Из-за камня вышли трое. Ободранные винтовки приняли на ремень. В обветренных лицах прыгали белки, скалились зубы.

- Грицко, тютюну немае?

- Е.

Косятся на Феньку.

- С городу?

- Ни.

- Чи с камышей?

- Ыыыыыы, бра, ха, ууу…

Кони не стояли.

- Чч.

Взяли последний перевал и на рысях стали спускаться в широкую балку.

Лагерь зеленых. В пролете гор - далеко море. Шалаши, землянка. Дымила походная кухня. Одеты по-зимнему, но легко. Оборваны. Трофим Кулик собирает пулемет:

- …замок - боевая личинка, замочный и подъемный рычаги, верхний спуск, ударник, ладыжка, нижний спуск и боевая пружина… Перекос патрона - лента продергивается влево, рукоятка осаживается до места. А главное для пулеметчика в боевой обстановке - вот тут закрутить гайку потуже. - И он шлепнул Петьку по заду.

Петька неуверенно трогал части пулемета…

- А как такое, дяденька, стрелять по невидимой цели?

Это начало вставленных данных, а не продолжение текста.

/-- Slots, whole, take 60 µs each and leave the clock released. -/
theorem runPrims_slots (h : p.delayMode = .exact) (bits : List Level) {s : State} (hc : s.clk = true) :
    (runPrims p (bits.flatMap scriptSlot) s).time = s.time + 60 * bits.length ∧
      (runPrims p (bits.flatMap scriptSlot) s).clk = true := by
  induction bits generalizing s with
  | nil => exact ⟨rfl, hc⟩
  | cons b bits ih =>
    rw [List.flatMap_cons, runPrims_append, runPrims_slot h, List.length_cons]
    obtain ⟨time, clk⟩ := ih (s := { s with
      clk := true, data := b, time := s.time + 60
      trace := s.trace ++ [⟨s.time, .setLine .data b⟩, ⟨s.time + 15, .setLine .clk false⟩,
        ⟨s.time + 45, .setLine .clk true⟩] }) rfl
    exact ⟨time.trans (by dsimp only; omega), clk⟩

/-- Inside a slot, whatever comes before and after it: at phase `ph` the clock is low from 15 to 44.
-/
theorem reaches_phase (h : p.delayMode = .exact) (pre post : List Prim) (b : Level) {ph : Nat}
    (hph : ph < 60) {s : State} (hr : s.resets = []) (hc : (runPrims p pre s).clk = true) :
    ∃ (u : State) (rest : List Act),
      Reaches p (s.withRest f ((pre ++ (scriptSlot b ++ post)).map .prim)) (u.withRest f rest) ∧
      u.time = (runPrims p pre s).time + ph ∧ u.data = b ∧
      u.clk = !(decide (15 ≤ ph) && decide (ph < 45)) := by
  by_cases h15 : ph < 15
  · have reach := reaches_into_wait (f := f) h (pre ++ [.setLine .data b])
      ([.setLine .clk false, .wait 30, .setLine .clk true, .wait 15] ++ post) (15 - ph) ph hr
    rw [Nat.add_sub_of_le h15.le, runPrims_append, List.append_assoc] at reach
    refine ⟨_, _, reach, rfl, rfl, ?_⟩
    simpa [runPrims, Prim.run, Nat.not_le.mpr h15] using hc
  by_cases h45 : ph < 45
  · have reach := reaches_into_wait (f := f) h
      (pre ++ [.setLine .data b, .wait 15, .setLine .clk false])
      ([.setLine .clk true, .wait 15] ++ post) (45 - ph) (ph - 15) hr
    rw [show ph - 15 + (45 - ph) = 30 by omega, runPrims_append, List.append_assoc] at reach
    refine ⟨_, _, reach, ?_, ?_, ?_⟩
    · simp [runPrims, Prim.run, wait_exact h]
      omega
    · simp [runPrims, Prim.run, wait_exact h]
    · simp [runPrims, Prim.run, wait_exact h, h45, Nat.not_lt.mp h15]
  · have reach := reaches_into_wait (f := f) h
      (pre ++ [.setLine .data b, .wait 15, .setLine .clk false, .wait 30, .setLine .clk true])
      post (60 - ph) (ph - 45) hr
    rw [show ph - 45 + (60 - ph) = 15 by omega, runPrims_append, List.append_assoc] at reach
    refine ⟨_, _, reach, ?_, ?_, ?_⟩
    · simp [runPrims, Prim.run, wait_exact h]
      omega
    · simp [runPrims, Prim.run, wait_exact h]
    · simp [runPrims, Prim.run, wait_exact h, h45]

/-- A frame's script around its slot `k`. -/
theorem scriptSendb_split (v : Byte) {k : Nat} (hk : k < 11) :
    scriptSendb v = ((frameBits v).take k).flatMap scriptSlot ++
      (scriptSlot ((frameBits v).getD k true) ++ ((frameBits v).drop (k + 1)).flatMap scriptSlot) := by
  have hlen : k < (frameBits v).length := hk
  rw [← List.flatMap_cons, ← List.flatMap_append, List.getD_eq_getElem _ _ hlen,
    ← List.drop_eq_getElem_cons hlen, List.take_append_drop]
  rfl
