-- ==== Sys2Proof/Decode.lean ====
section
/-! DEFINITION. Decoding by the table's bits. No row of spec/opcode_table.json gives any bits, so no word spells a command. -/

namespace Sys2Proof

/-- The command that a word spells by the table's bits: none, because no row gives bits (98_reader.md: "n_rows_with_fixed": 0). -/
def decodeTableWord (_nbits _w : Nat) : Option Instr := none

end Sys2Proof
end

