-- ==== Sys2Proof/Machine/Flags.lean ====
section
/-! DEFINITION. The notice flags, their masks and the ATTN outputs of the station ports (R181 to R183). -/

namespace Sys2Proof.Machine

/-- Order of notices: rising kind code, which is falling priority, then rising subject (R181, R183). -/
def Notice.before (x y : Notice) : Bool :=
  decide (x.kind < y.kind ∨ (x.kind = y.kind ∧ x.subject < y.subject))

/-- A flag set in a list of flags kept in order; a flag already set stays as it is (R181). -/
def insertNotice (n : Notice) : List Notice → List Notice
  | [] => [n]
  | x :: xs =>
    if n = x then x :: xs
    else if n.before x then n :: x :: xs
    else x :: insertNotice n xs

/-- A notice raised on a port (R181). -/
def raiseNotice (p : Port) (kind subject : Nat) (s : State) : State :=
  s.modPort p fun q => { q with flags := insertNotice ⟨kind, subject⟩ q.flags }

/-- COMPARTMENT_HELD on the Office port (R15, R181). -/
def raiseHeld (i : Comp) (s : State) : State := raiseNotice officePort 1 (number i) s

/-- CERTIFICATE_EXPIRED on the Office port (R13, R181). -/
def raiseExpired (i : Comp) (s : State) : State := raiseNotice officePort 2 (number i) s

/-- CERTIFICATE_ISSUED on the Office port (R156, R181). -/
def raiseIssued (i : Comp) (s : State) : State := raiseNotice officePort 3 (number i) s

/-- COMPARTMENT_FILLED on the Office port (R14, R181). -/
def raiseFilled (i : Comp) (s : State) : State := raiseNotice officePort 4 (number i) s

/-- DEPARTURE_WAITING on the Office port (R19, R20, R181). -/
def raiseDeparture (s : State) : State := raiseNotice officePort 5 0 s

/-- CHANNEL_FAULT for a head, on the port of its bay (R86, R181). -/
def raiseChannelFault (c : Chan) (s : State) : State := raiseNotice (bayPort (bayOf c)) 1 (headNumber c) s

/-- RUN_DONE for a head, on the port of its bay (R82, R87, R181). -/
def raiseRunDone (c : Chan) (s : State) : State := raiseNotice (bayPort (bayOf c)) 2 (headNumber c) s

/-- CHANNEL_BOUND for a head, on the port of its bay (R68, R181). -/
def raiseChannelBound (c : Chan) (s : State) : State := raiseNotice (bayPort (bayOf c)) 3 (headNumber c) s

/-- INSPECTION_ENDED for a line, on the port of the context's bay (R144, R152, R181). -/
def raiseInspectionEnded (b : Bay) (l : Line) (s : State) : State := raiseNotice (bayPort b) 4 (number l) s

/-- LANE_DONE for a lane, on the Fill port (R170, R181). -/
def raiseLaneDone (l : Lane) (s : State) : State := raiseNotice fillPort 1 (number l) s

/-- How many notice kinds a port's role has (R181). -/
def kindCount (p : Port) : Nat :=
  match portRole p with
  | .office => 5
  | .bay _ => 4
  | .fill => 1

/-- A kind is masked on a port (R182). -/
def StationPort.masked (q : StationPort) (kind : Nat) : Bool :=
  match index? 5 kind with
  | none => false
  | some i => q.masks[i]

/-- The set flags of unmasked kinds, highest priority first (R183). -/
def StationPort.waiting (q : StationPort) : List Notice := q.flags.filter fun n => !q.masked n.kind

/-- The ATTN output of a port: asserted while a flag of an unmasked kind is set (R182), deasserted in reset (R176). -/
def attn (s : State) (p : Port) : Bool := !s.resetPin && !(s.port p).waiting.isEmpty

end Sys2Proof.Machine
end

- Сперва научись попадать в стенку, а там дело покажет. При стрельбе пальцем дула не затыкай и в дуло не заглядывай.

В землянке начальник отряда Александр с завхозом играли в шашки.

- Здорово, братва, - приветствовала Фенька партизан и спрыгнула с седла.

Пока Фенька угощала людей крымским табаком, пока Илько привязывал лошадей, Тяптя уже докладывал начальнику:

- Честь имею явиться.

- Кто приехал? - спросил Александр.

- Да Илько Валет… Ммм… С ним такая девочка подпольная, губы бантиком, нос комфоркой… Чччч… Ячеку хотит организовать, щоб було у нас, як в Москве, а сама в штанах… Уууу… ффффф… - и, сплюнув, уселся Гришка на зарядный ящик.

Завхоз подсек сразу четырех. Александр не захотел больше играть, смахнул белые и черные хлебные корки, а шашельницу - надвое об острую завхозовскую голову.

- Жулик ты, захвост, прожженный жулик… Давно тебя повесить собираюсь, да все забываю.

- Кхе, шутить изволите.

Вошли Илько с Фенькой.

Рука у Александра горячая, плотная рука, как фунтовый карась. Рябоватое лицо подобрано, сухо, печаль и усталость на лице.

- Кыш!

Завхоз и Гришка убрались.

Стол забутыливал нач - хотя какой же там стол? - пенек, понятно; тяжелым взглядом раскубривал Феньку, в бумажку и не заглянул, что бумажка… Пахло в землянке шинельной прелью, земляной мякотью.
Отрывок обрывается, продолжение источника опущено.